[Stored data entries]
/-- An ALERT_N pulse: 24 clocks or more a parity alert, shorter a CRC alert.  Which commands were unconfirmed and which
bursts it covers depends on clocks the model does not count: a free number of the last ones. -/
def alert (s : State) (ch : Fin 2) (clocks : Nat) : State :=
  let d := s.dmc.get ch
  if s.rd (F.DMC_STATUS_STATE ch) != 3 then s
  else if 24 ≤ clocks then
    if !s.on (F.DMC_CFG_PARITY_EN ch) || d.recent.isEmpty then s
    else
      let k := 1 + Config.slotPick s.free % d.recent.length
      let un := d.recent.drop (d.recent.length - k)
      let rank := (un.headD ⟨0, 0, 0⟩).rank
      let s := s.nextFree.modDmc ch fun d =>
        { d with opened := skeep (fun b => b / 16 != rank) d.opened, parityRun := d.parityRun + 1,
                 parTicks := (s.tb.toNat :: d.parTicks).take 11 }
      let s := (s.incSat (F.DMC_CA_CNT_PARITY ch)).logEvent (dmcCode ch 1) 1 rank k
      if d.parityRun < 3 then s
      else match un.find? fun c => c.kind == 2 || c.kind == 3 with
        | some c => (s.abandon ch c).modDmc ch fun d => { d with parityRun := 0, recent := d.recent.erase c }
        | none => s.modDmc ch fun d => { d with parityRun := 0 }
  else
    if !s.on (F.DMC_CFG_WCRC_EN ch) || d.bursts.isEmpty then s
    else
      let k := 1 + Config.slotPick s.free % d.bursts.length
      let un := d.bursts.drop (d.bursts.length - k)
      let c := un.headD ⟨3, 0, 0⟩
      let s := s.nextFree.modDmc ch fun d => { d with crcRun := d.crcRun + 1 }
      let s := (s.incSat (F.DMC_CA_CNT_WCRC ch)).logEvent (dmcCode ch 7) 1 c.rank k
      if d.crcRun < 3 then s
      else (s.abandon ch c).modDmc ch fun d => { d with crcRun := 0, bursts := d.bursts.erase c }

/-! ### ECC (R366, R367) -/

/-- A corrected beat: count, event 0x6n02, last address. -/
def eccCorrected (s : State) (ch : Fin 2) (a i : Nat) : State :=
  let s := (s.incSat (F.DMC_ECC_CNT_CORR ch)).logEvent (dmcCode ch 2) 0 (i / 8) (bits a 20 16)
  let s := (s.wr (F.DMC_ECC_LAST_ADDR ch) (a / 64)).wr (F.DMC_ECC_LAST_UNCORR ch) 0
  s.modDmc ch fun d => { d with eccTicks := (s.tb.toNat :: d.eccTicks).take 101 }

/-- The corrected beats of a burst that is delivered. -/
def eccBeats (s : State) (ch : Fin 2) (a : Nat) (beats : List Nat) : State :=
  beats.foldl (fun (s : State) x => match eccBit x with | some i => s.eccCorrected ch a i | none => s) s

/-- An uncorrectable burst is delivered poisoned: counts, event 0x6n03, last address (R367). -/
def eccPoison (s : State) (ch : Fin 2) (a lane : Nat) : State :=
  let s := (s.incSat (F.DMC_ECC_CNT_POISONED ch)).errEvent (dmcBase ch) (dmcCode ch 3) 4 lane (bits a 20 16)
  let s := (s.wr (F.DMC_ECC_LAST_ADDR ch) (a / 64)).wr (F.DMC_ECC_LAST_UNCORR ch) 1
  s.modDmc ch fun d => { d with poisonNew := true }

- Exercise goal: Which lines above include the string "bursts"? Show them.

- Task response:
bursts it covers depends on clocks the model does not count: a free number of the last ones. -/
    if !s.on (F.DMC_CFG_WCRC_EN ch) || d.bursts.isEmpty then s
      let k := 1 + Config.slotPick s.free % d.bursts.length
      let un := d.bursts.drop (d.bursts.length - k)
      else (s.abandon ch c).modDmc ch fun d => { d with crcRun := 0, bursts := d.bursts.erase c }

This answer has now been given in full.